I, whimsically perhaps, thought that going to the Tate's Paul Nash exhibition might be a good preparation for last Friday's Defra meeting and the discussion of the government's grand 25-year post-Brexit plan for the environment. Whilst the Defra event was never going to be unspeakable and godless as Nash remarked of WW I, at times it felt pretty hopeless, an adjective he also used.
Nash, was something of a nature painter, particularly of trees. The Tate show certainly does his treescapes justice with paintings from throughout his career, most memorably with his blasted battlefield images from Flanders, particularly, I suppose The Menin Road and We are Making a new World. The Tate devoted the first and last rooms of the exhibition to pictures that feature landscape with woods and trees, created at both ends of a painting life: from Dreaming Trees to Equinox.
In between there was much too much surrealism and explorations of the unconscious for my liking. In that it was rather like the Defra meeting which I commented on yesterday. The exceptions to surreal overload were some of the World War Two images of wrecked German aircraft. One of these is his achingly beautiful watercolour Bomber in the Corn from 1940. But this was far too magnificent an image for comfort, and the link to the Tate website (above) does not do it any sort of justice.
But back to Defra. The mere idea of a 25-year plan for anything these days is to invite ridicule, but a lot of people at the Defra meeting last week took it seriously.
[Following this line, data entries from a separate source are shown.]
/-- The parked request (R169). -/
inductive Parked where
  | sync (tag : Tag)
  | query (tag : Tag) (b : BayId)
deriving DecidableEq, Repr

/-- The source of a frame on the outgoing pipe (R172). -/
inductive Source where
  | answer
  | attention (b : BayId) (c : AttClass)
  | batch
  | log
deriving DecidableEq, Repr

/-- A frame in transmission: its bytes, its source, and whether the port discards what is left of it
since a station link reset (R177). -/
structure Transmission where
  bytes      : List Byte
  source     : Source
  discarding : Bool
deriving DecidableEq, Repr

/-- The Station Link Controller. `answers` holds the queued answers in order; together with the place
of a parked request they are the claimed places. `transmitter` is `none` when FREE. -/
structure Slc where
  receiver      : Receiver
  framesDropped : Nat
  answers       : List Answer
  parked        : Option Parked
  transmitter   : Option Transmission
deriving DecidableEq, Repr

/-- The Station Link Controller after power-on reset (Table 10.8). -/
def Slc.reset : Slc :=
  { receiver := .hunting, framesDropped := 0, answers := [], parked := none, transmitter := none }

/-! ## The station -/

/-- The state of the ZK6024, and the queue of the commands that wait (the model's own field). -/
structure State where
  bayCount       : Nat
  seatDebounceMs : Nat
  bays           : Vector Bay 24
  groups         : Vector Group 16
  exchanges      : List Exchange
  clb            : Clb
  atu            : Atu
  slc            : Slc
  pending        : List Instr
deriving DecidableEq, Repr

/-- The machine right after power-on reset with both board straps present (log entry 2) and every
seat sensor open (log entry 4). -/
def State.reset : State :=
  { bayCount := 24, seatDebounceMs := 200, bays := Vector.replicate 24 .reset,
    groups := Vector.replicate 16 .undefined, exchanges := [], clb := .reset, atu := .reset,
    slc := .reset, pending := [] }

end Sys2Proof.Machine
end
I didn't, and I may not have been alone, although I think that too many present were there just to stake their claim to be the key agency for Defra to work with on all this.
This link is the best I can find about what the plan might entail. Whatever it is, has had to be revised, however, as it seems that the Brexit vote caught everyone at Defra on the hop. The part of the plan we were supposed to be discussing was the Connecting People with the Environment strand, and I'll say more about this in a day or so.